Introduction

Hypertension (HTN), defined as elevated blood pressure beyond normal ranges, is recognized as one of the major non-communicable health disorders and a public health challenge worldwide [1]. According to the World Health Organization (WHO), hypertension accounts for one out of eight mortalities worldwide [2]. Hypertension prevalence has risen over the last decades around the world. The latest estimates showed that nearly one-third of the adult world population is having hypertension (31.1%, 1.39 billion); of whom two-thirds are living in low- and middle-income countries (LMICs) [3]. A systematic analysis of population-based studies from 90 countries estimated that hypertension among adults was more prevalent in LMICs (31.5%) than in high-income countries (28.5%) [4]. In particular, the Gulf countries have become one of the most affected in the region with the rising trends of HTN in the world [5]. This is due to the rapid economic development, speedy urbanization, aging of the population, unhealthy dietary habits and lifestyle changes that occurred during the past decades within these countries [6]. Such epidemiological transition significantly contributes to changes in disease patterns and causes a growing number of undiagnosed, diagnosed and uncontrolled hypertensive individuals in many settings [7].

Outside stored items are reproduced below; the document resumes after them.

-- ==== Sys2Proof/Machine/Fp.lean ====
section
/-! DEFINITION. Number formats, exact values, rounding and the flags it raises (R108 to R121, R126, R134). -/

namespace Sys2Proof.Machine

/-- A floating-point format (R109): exponent and fraction widths, bias, and how its top exponent is used (R110). -/
structure FFmt where
  eb : Nat
  mb : Nat
  bias : Nat
  /-- 0: IEEE; 1: E4M3, one NaN and no infinity; 2: finite only; 3: E5M2, whose NaNs are all quiet. -/
  kind : Nat
  deriving DecidableEq, Repr

/-- binary64. -/
def f64 : FFmt := ⟨11, 52, 1023, 0⟩
/-- binary32. -/
def f32 : FFmt := ⟨8, 23, 127, 0⟩
/-- binary16. -/
def f16 : FFmt := ⟨5, 10, 15, 0⟩
/-- BF16. -/
def bf16 : FFmt := ⟨8, 7, 127, 0⟩
/-- E4M3. -/
def e4m3 : FFmt := ⟨4, 3, 7, 1⟩
/-- E5M2. -/
def e5m2 : FFmt := ⟨5, 2, 15, 3⟩
/-- E3M2. -/
def e3m2 : FFmt := ⟨3, 2, 3, 2⟩
/-- E2M3. -/
def e2m3 : FFmt := ⟨2, 3, 1, 2⟩
/-- E2M1. -/
def e2m1 : FFmt := ⟨2, 1, 1, 2⟩

/-- Flag values of FSTAT (R106). -/
def flagNV : Nat := 16
/-- Division by zero. -/
def flagDZ : Nat := 8
/-- Overflow. -/
def flagOF : Nat := 4
/-- Underflow. -/
def flagUF : Nat := 2
/-- Inexact. -/
def flagNX : Nat := 1

/-- An exact value: NaN (signalling or quiet), an infinity, or (−1)^neg × m × 2^e. -/
inductive FVal where
  | nan (sig : Bool)
  | inf (neg : Bool)
  | num (neg : Bool) (m : Nat) (e : Int)
  deriving DecidableEq, Repr

/-- Width of a format in bits. -/
def FFmt.width (f : FFmt) : Nat := 1 + f.eb + f.mb
/-- The greatest exponent field of a finite value (R110). -/
def FFmt.topExp (f : FFmt) : Nat := if f.kind = 0 || f.kind = 3 then 2 ^ f.eb - 2 else 2 ^ f.eb - 1
/-- The encoding, sign clear, of the largest finite value (R109). -/
def FFmt.maxCode (f : FFmt) : Nat := f.topExp * 2 ^ f.mb + (if f.kind = 1 then 2 ^ f.mb - 2 else 2 ^ f.mb - 1)
/-- The encoding, sign clear, of infinity where the format has one (R110). -/
def FFmt.infCode (f : FFmt) : Nat := (2 ^ f.eb - 1) * 2 ^ f.mb
/-- The canonical NaN (R110). -/
def FFmt.nanCode (f : FFmt) : Nat := if f.kind = 1 then 0x7F else f.infCode + 2 ^ (f.mb - 1)
/-- Exponent of the least significant bit of a subnormal (R109). -/
def FFmt.qmin (f : FFmt) : Int := 1 - f.bias - f.mb

/-- The value an encoding denotes (R109, R110). -/
def decodeF (f : FFmt) (bits : Nat) : FVal :=
  let neg := bitOf bits (f.eb + f.mb)
  let ex := fld bits f.mb f.eb
  let fr := fld bits 0 f.mb
  if f.kind = 0 && ex = 2 ^ f.eb - 1 then
    if fr = 0 then .inf neg else .nan (!bitOf fr (f.mb - 1))
  else if f.kind = 3 && ex = 2 ^ f.eb - 1 then
    if fr = 0 then .inf neg else .nan false
  else if f.kind = 1 && ex = 2 ^ f.eb - 1 && fr = 2 ^ f.mb - 1 then .nan false
  else if ex = 0 then .num neg fr f.qmin
  else .num neg (2 ^ f.mb + fr) (ex - f.bias - f.mb)

/-- The sign bit of an encoding. -/
def signOf (f : FFmt) (neg : Bool) : Nat := if neg then 2 ^ (f.eb + f.mb) else 0

/-- Round up in magnitude at a quotient `k` with remainder `rem` of `2 ^ sh` and a sticky part below it (R115, R120). `q` is
the word SR draws. -/
def roundUp (rm : Nat) (q : Nat) (neg : Bool) (k rem sh : Nat) (sticky : Bool) : Bool :=
  let inexact := rem ≠ 0 || sticky
  match rm with
  | 0 => if 2 * rem > 2 ^ sh then true else if 2 * rem = 2 ^ sh then sticky || k % 2 = 1 else false
  | 1 => false
  | 2 => neg && inexact
  | 3 => !neg && inexact
  | _ =>
    if neg then
      inexact && !decide (q < ((2 ^ sh - rem) * 2 ^ 32 - b2n sticky) / 2 ^ sh)
    else decide (q < rem * 2 ^ 32 / 2 ^ sh)

/-- A magnitude `m * 2 ^ e` (and a positive part below it when `sticky`) cut at exponent `q0`: quotient, remainder, shift. -/
def cutAt (m : Nat) (e q0 : Int) : Nat × Nat × Nat :=
  if q0 ≤ e then (m * 2 ^ (e - q0).toNat, 0, 0)
  else (m / 2 ^ (q0 - e).toNat, m % 2 ^ (q0 - e).toNat, (q0 - e).toNat)

/-- Floor of the base-2 logarithm. -/
def ilog2 (n : Nat) : Nat := Nat.log2 n

/-- Round an exact magnitude to a format: the encoding and the flags (R115, R116, R118, R119). `sat`: an overflow delivers the
largest finite value in every mode (R119, R126). Under SR into E4M3 the upper neighbour of a value between 448 and 512 is 480.
(DEDUCED, log 82) -/
def roundF (f : FFmt) (sat : Bool) (rm q : Nat) (neg : Bool) (m : Nat) (e : Int) (sticky : Bool) : Nat × Nat :=
  if m = 0 && !sticky then (signOf f neg, 0) else
  let ex : Int := (ilog2 m : Int) + e
  let q0 := if ex - f.mb < f.qmin then f.qmin else ex - f.mb
  let (k, rem, sh) := cutAt m e q0
  let inexact := rem ≠ 0 || sticky
  let k1 := if roundUp rm q neg k rem sh sticky then k + 1 else k
  let tiny := decide (ex < 1 - f.bias)
  -- encoding of k1 * 2 ^ q0: the carry into the exponent field is the addition itself
  let code := if k1 < 2 ^ f.mb then k1 else ((q0 - f.qmin).toNat + 1) * 2 ^ f.mb + (k1 - 2 ^ f.mb)
  if code > f.maxCode then
    let big := if sat then f.maxCode
      else if rm = 1 || (rm = 2 && !neg) || (rm = 3 && neg) then f.maxCode else f.infCode
    (signOf f neg + big, flagOF + flagNX)
  else (signOf f neg + code, if inexact then flagNX + (if tiny then flagUF else 0) else 0)

/-- A signalling NaN operand. -/
def FVal.isSig : FVal → Bool
  | .nan sg => sg
  | _ => false
/-- A NaN operand. -/
def FVal.isNan : FVal → Bool
  | .nan _ => true
  | _ => false
/-- The sign of a value; clear for a NaN. -/
def FVal.neg : FVal → Bool
  | .nan _ => false
  | .inf n => n
  | .num n _ _ => n
/-- A zero of either sign. -/
def FVal.isZero : FVal → Bool
  | .num _ m _ => m = 0
  | _ => false
/-- The value with its sign inverted. -/
def FVal.negate : FVal → FVal
  | .nan sg => .nan sg
  | .inf n => .inf (!n)
  | .num n m e => .num (!n) m e
/-- The value with its sign clear. -/
def FVal.abs : FVal → FVal
  | .nan sg => .nan sg
  | .inf _ => .inf false
  | .num _ m e => .num false m e

/-- Deliver a value in a format, rounding once (R115 to R119). -/
def deliver (f : FFmt) (sat : Bool) (rm q : Nat) (x : FVal) : Nat × Nat :=
  match x with
  | .nan sg => (f.nanCode, if sg then flagNV else 0)
  | .inf n =>
    if f.kind = 1 then (f.nanCode, flagNV) else (signOf f n + f.infCode, 0)
  | .num n m e => roundF f sat rm q n m e false

/-- The signed numerator of a value at exponent `e0`, not above its own. -/
def atExp (neg : Bool) (m : Nat) (e e0 : Int) : Int :=
  if neg then -((m * 2 ^ (e - e0).toNat : Nat) : Int) else ((m * 2 ^ (e - e0).toNat : Nat) : Int)

/-- The exact sum of two finite values, with the sign of an exact zero by R115. -/
def addNum (rm : Nat) (n1 : Bool) (m1 : Nat) (e1 : Int) (n2 : Bool) (m2 : Nat) (e2 : Int) : FVal :=
  let e0 := if e1 ≤ e2 then e1 else e2
  let v := atExp n1 m1 e1 e0 + atExp n2 m2 e2 e0
  if v = 0 then .num (if n1 = n2 then n1 else rm = 2) 0 e0
  else .num (decide (v < 0)) v.natAbs e0

/-- The exact sum with the special values of R117: the value and NV. -/
def addF (rm : Nat) (a b : FVal) : FVal × Nat :=
  let nv := if a.isSig || b.isSig then flagNV else 0
  match a, b with
  | .nan _, _ => (.nan false, nv)
  | _, .nan _ => (.nan false, nv)
  | .inf x, .inf y => if x = y then (.inf x, 0) else (.nan false, flagNV)
  | .inf x, .num _ _ _ => (.inf x, 0)
  | .num _ _ _, .inf y => (.inf y, 0)
  | .num n1 m1 e1, .num n2 m2 e2 => (addNum rm n1 m1 e1 n2 m2 e2, 0)

/-- The exact product with the special values of R117. -/
def mulF (a b : FVal) : FVal × Nat :=
  let nv := if a.isSig || b.isSig then flagNV else 0
  match a, b with
  | .nan _, _ => (.nan false, nv)
  | _, .nan _ => (.nan false, nv)
  | .inf x, y => if y.isZero then (.nan false, flagNV) else (.inf (x != y.neg), 0)
  | x, .inf y => if x.isZero then (.nan false, flagNV) else (.inf (x.neg != y), 0)
  | .num n1 m1 e1, .num n2 m2 e2 => (.num (n1 != n2) (m1 * m2) (e1 + e2), 0)

/-- Add and round once. -/
def fAdd (f : FFmt) (rm q : Nat) (a b : FVal) : Nat × Nat :=
  let (v, nv) := addF rm a b
  let (r, fl) := deliver f false rm q v
  (r, fl ||| nv)
/-- Multiply and round once. -/
def fMul (f : FFmt) (rm q : Nat) (a b : FVal) : Nat × Nat :=
  let (v, nv) := mulF a b
  let (r, fl) := deliver f false rm q v
  (r, fl ||| nv)
/-- Fused multiply-add, rounded once; 0 × ∞ raises NV even beside a quiet NaN addend (R117, R131). -/
def fFma (f : FFmt) (rm q : Nat) (negp : Bool) (a b c : FVal) : Nat × Nat :=
  let (p, nv) := mulF a b
  let p := if negp then p.negate else p
  let (v, nv2) := addF rm p c
  let (r, fl) := deliver f false rm q v
  (r, fl ||| nv ||| nv2)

The term prehypertension (PHTN) has been introduced in 2003 to draw attention to the increased risks resulting from high blood pressure [8]. People with PHTN reported having a higher risk of progressing to HTN and an elevated risk of cardiovascular morbidity and mortality [2, 9, 10]. Currently, there is a rising potential for primary prevention and early detection efforts to prevent the transition from PHTN to HTN and the increase in cardiovascular risks [11].

Previous studies have identified several factors that put people at risk of developing HTN [4, 11, 12]. Some are non-modifiable factors such as age, gender, family history, and ethnicity. On the other hand, smoking, alcohol consumption, diet, physical inactivity, Body Mass Index (BMI), abdominal obesity, stress, hyperglycemia, and hypercholesterolemia are among the many modifiable correlates of hypertension [12,13,14,15].

Dubai is one of the seven Emirates that make up the United Arab Emirates (UAE) [16]. The Dubai Health Authority (DHA) is the government entity that oversees the health status of the population and ensures excellence in healthcare provision to all residents [17]. Therefore, DHA conducts Dubai Household Surveys (DHHS) on a five-year interval basis to investigate a wide range of health, social and economic issues as well as assessing for PHTN and HTN among the sampled adult population of Dubai.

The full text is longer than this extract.